Naji Ma'ruf Abd al-Razzaq al-Ubaidi al-A'zami, was an Iraqi historian (1910–1977), professor of history at the University of Baghdad, who authored a collection of books, and was a member of the Iraqi Academy of Sciences.

== Early life ==
He was born in Baghdad, Adhamiyah in 1328 AH/1910 CE, where he grew up and learned the Quran in his childhood, then completed his studies there and graduated from the Higher Teachers' College.

== Career ==
He was appointed as a teacher at the Central Preparatory School in Baghdad. Then he traveled to France in 1935 CE, joining the scientific mission, where he studied at the University of Paris and the Louvre Museum under the supervision of professor (Demobin) and completed his master's and doctoral studies in history. His dissertation was titled "Al-Mustansiriya School."

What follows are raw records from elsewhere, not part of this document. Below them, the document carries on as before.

/-! ## Taking a fault (R350 to R357): the one shared operation -/

/-- A contained fault counts in its domain and fences it under policy 1 (R352, R354). -/
def State.countFault (s : State) (w : Who) : State :=
  match tget s.parts w.part with
  | none => s
  | some v =>
    let owner := v.domOf w.region
    let d := tgetD v.domains owner ⟨false, false, 0⟩
    let s := s.setPart w.part { v with domains := tset v.domains owner { d with faults := min 65535 (d.faults + 1) } }
    if d.policy then s.fenceDomain w.part w.region (some w.inv) else s

/-- R357: a record of a fault of the partition raised now is held, for want of room. -/
def State.tqFull (s : State) (p : Nat) : Bool := decide (248 ≤ ((s.flushHeld p).part p).occupancy)

/-- R357: a class 0 or 3 record is written while the occupancy is below 248, else held. -/
def State.putOrHold (s : State) (w : Who) (code : Nat) (details : List Word) (r : RecFor) (va : Int) : State :=
  if (s.part w.part).occupancy < 248 then
    s.putRecord w.part (faultClass code) w.region w.inv (s.invId w.inv) code details (some r) va
  else
    let h := s.fresh
    let x : HeldRec := ⟨code, faultClass code, w.region, s.invId w.inv, details, r, va, false⟩
    ((s.modPart w.part (fun v => { v with heldRecs := tset v.heldRecs h x })).bump).postEv .trapRecordWrite { a := w.part, b := h }

/-- R357, R363: a stop fault writes its record in a reserved entry and raises the halt line; with no entry
left it raises a second stop. -/
def State.stopFault (s : State) (p region inv : Nat) (id : Word) (code : Nat) (details : List Word) : State :=
  let s' := if (s.part p).occupancy < 256 then s.putRecord p 2 region inv id code details none 0
    else s.modPart p (fun v => { v with stop2 := 0x0200 })
  s'.postEv .haltLineRaise { a := p, b := code }

/-- Take a fault of any class for the work of `w`: write or hold its record, count it, fence, stop. -/
def State.raise (s : State) (w : Who) (code : Nat) (details : List Word) (r : Option RecFor := none)
    (va : Int := 0) : State :=
  let s := s.flushHeld w.part
  match faultClass code with
  | 1 =>
    (if (s.part w.part).occupancy < 248 then
       s.putRecord w.part 1 w.region w.inv (s.invId w.inv) code details none va
     else s.modPart w.part (fun v => { v with lost := v.lost + 1 })).countFault w
  | 2 => s.stopFault w.part w.region w.inv (s.invId w.inv) code details
  | _ => s.putOrHold w code details (r.getD (.loop 0)) va

/-! ## Semaphores (R229) -/

def State.sem (s : State) (x : Site) (k : Nat) : Word := tgetD (s.site x).sems k 0

/-- Every thread of a site that waits is tested again (R85). -/
def State.retest (s : State) (x : Site) : State :=
  (s.threads.filter (fun e => e.2.src.site = x ∧ e.2.stat = .wait)).foldl (fun s e => s.postEv .waitTest { a := e.1 }) s

/-- Chains of a site whose test block waits are tested again (R225). -/
def State.retestChains (s : State) (x : Site) : State :=
  ((s.site x).chains.filter (fun e => e.2.testing.isSome)).foldl (fun s e => s.postEv .testBlockRetest { site := x, a := e.1 }) s

/-- A semaphore's new value: what waits on it is tested, and the event has its cycle to itself, so that no set,
addition or read of a later one comes between (R229). -/
def State.setSem (s : State) (x : Site) (k : Nat) (v : Word) : State :=
  (((s.modSite x (fun y => { y with sems := tset y.sems k v })).retest x).retestChains x).endCycle

/-- The waits of R229 on a semaphore that could end now, oldest suspension first. -/
def State.semReady (s : State) (x : Site) (k : Nat) : List (Nat × Thread) :=
  s.threads.filter (fun e => e.2.src.site == x && e.2.stat == .wait &&
    (match e.2.wait with
     | some ⟨.sem j b, _, _, _⟩ => j == k && decide (Zx b ≤ Zx (s.sem x k))
     | some ⟨.rdzv j b, _, _, _⟩ => j == k && decide (Zx b ≤ Zx (s.sem x k))
     | _ => false))

/-- R229: waits on the semaphore are tested before the next event takes effect on it. -/
def State.semBusy (s : State) (x : Site) (k : Nat) : Bool := !(s.semReady x k).isEmpty

/-- A site belongs to a partition; a Syrad engine belongs to none and serves the system. -/
def State.owns (s : State) (p : Nat) (x : Site) : Bool :=
  match x with
  | .tile n => (s.part p).tiles.contains n
  | .elem n => (s.part p).elems.contains n
  | .syrad _ => false

/-- Queue a semaphore operation behind the accesses it releases (R231). -/
def State.queueSem (s : State) (x : Site) (k : Nat) (v : Word) (set : Bool) (gate : List Nat) (scope inv : Nat)
    (uid : Nat := 0) (seq : Nat := 0) : State :=
  let n := s.fresh
  ({ s with semOps := tset s.semOps n ⟨x, k, v, set, gate, scope, [], inv, uid, seq⟩ }.bump).postEv .remoteSemaphoreAdd { a := n }

/-- R229: add to a semaphore at once, or, where waits that its value satisfies are still to be tested, behind
them. `inv` is the launch whose work sends it. -/
def State.addSem (s : State) (x : Site) (k : Nat) (v : Word) (inv : Nat) : State :=
  if s.semBusy x k then s.queueSem x k v false [] 0 inv else s.setSem x k (s.sem x k + v)

/-- Queue a control push of four words to a package queue (R233, R333, R349); `dead` is the descriptor of the
dead queue that the packet tells of. -/
def State.queuePush (s : State) (p : Nat) (desc : Int) (ws : List Word) (dead : Option Nat := none) (via : Site := .syrad 0) : State :=
  if desc = 0 then s else
  let n := s.fresh
  ({ s with pqOps := tset s.pqOps n ⟨p, via, desc, ws, dead⟩ }.bump).postEv .packageQueueOperation { a := n }

end Sys2Proof.Machine
end

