-- ==== Sys2Proof/Machine/Flags.lean ====
section
/-! DEFINITION. The predicate `p`: which lanes a predicate block selects (R83, R84), the conditions of
BRP, LEXIT and TRAP (R87, R88), and how an instruction sets `p`. -/

namespace Sys2Proof.Machine

/-- R83: whether the covered instruction acts in a lane; true outside a block. -/
def Thread.selected (t : Thread) (l : Nat) : Bool :=
  match t.pblk with
  | none => true
  | some b => b.cond.getD l false == b.mask.getLsbD b.j

/-- The selected lanes' numbers. -/
def Thread.selLanes (t : Thread) : List Nat := (List.range t.width).filter t.selected

/-- R84: over the selected lanes, 0 any, 1 all, 2 none, 3 always; over none of them any and all are false. -/
def Thread.cond (t : Thread) (c : Nat) : Bool :=
  let ps := (t.selLanes.filterMap (fun l => t.lanes[l]?)).map (fun x => x.p)
  match c with
  | 0 => ps.any id
  | 1 => !ps.isEmpty && ps.all id
  | 2 => !(ps.any id)
  | _ => true

/-- `p` set to one value in every lane (R85). -/
def allP (t : Thread) (b : Bool) : List Bool := List.replicate t.width b

/-- R37, R105, R106: what destination 101 writes: bit 0 of the result, clear when it is poisoned. -/
def pOf (r : PWord) : Bool := r.w.getLsbD 0 && !r.pois

/-- R83: after an executed instruction the block has one covered instruction fewer; a PBLK starts its
own count. -/
def Pblk.step (b : Pblk) : Option Pblk := if b.j + 1 < b.n then some { b with j := b.j + 1 } else none

end Sys2Proof.Machine
end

Due to the outbreak of World War II and the German occupation of Paris, he returned to Baghdad. After his return, he worked in the General Directorate of Antiquities following the failure of the 1941 Iraqi coup d'état in 1941 CE.

In 1946 CE, he was appointed as director of Baghdad's religious endowments, then later appointed as dean of the Imam al-A'zam College.In 1952 CE, he was appointed dean of the College of Sharia, and in 1963 CE, he was appointed dean of the College of Arts at the University of Baghdad. In 1965 CE, he was appointed as a member of the Civil Service Council, and in 1972 CE, he was elected as an active member of the Iraqi Academy of Sciences. He was also elected as a member of the Arabic Language Academy in Damascus, Syria. He was appointed as a professor in the History Department for graduate studies at the University of Baghdad and was a member of the Baghdad Municipality Council.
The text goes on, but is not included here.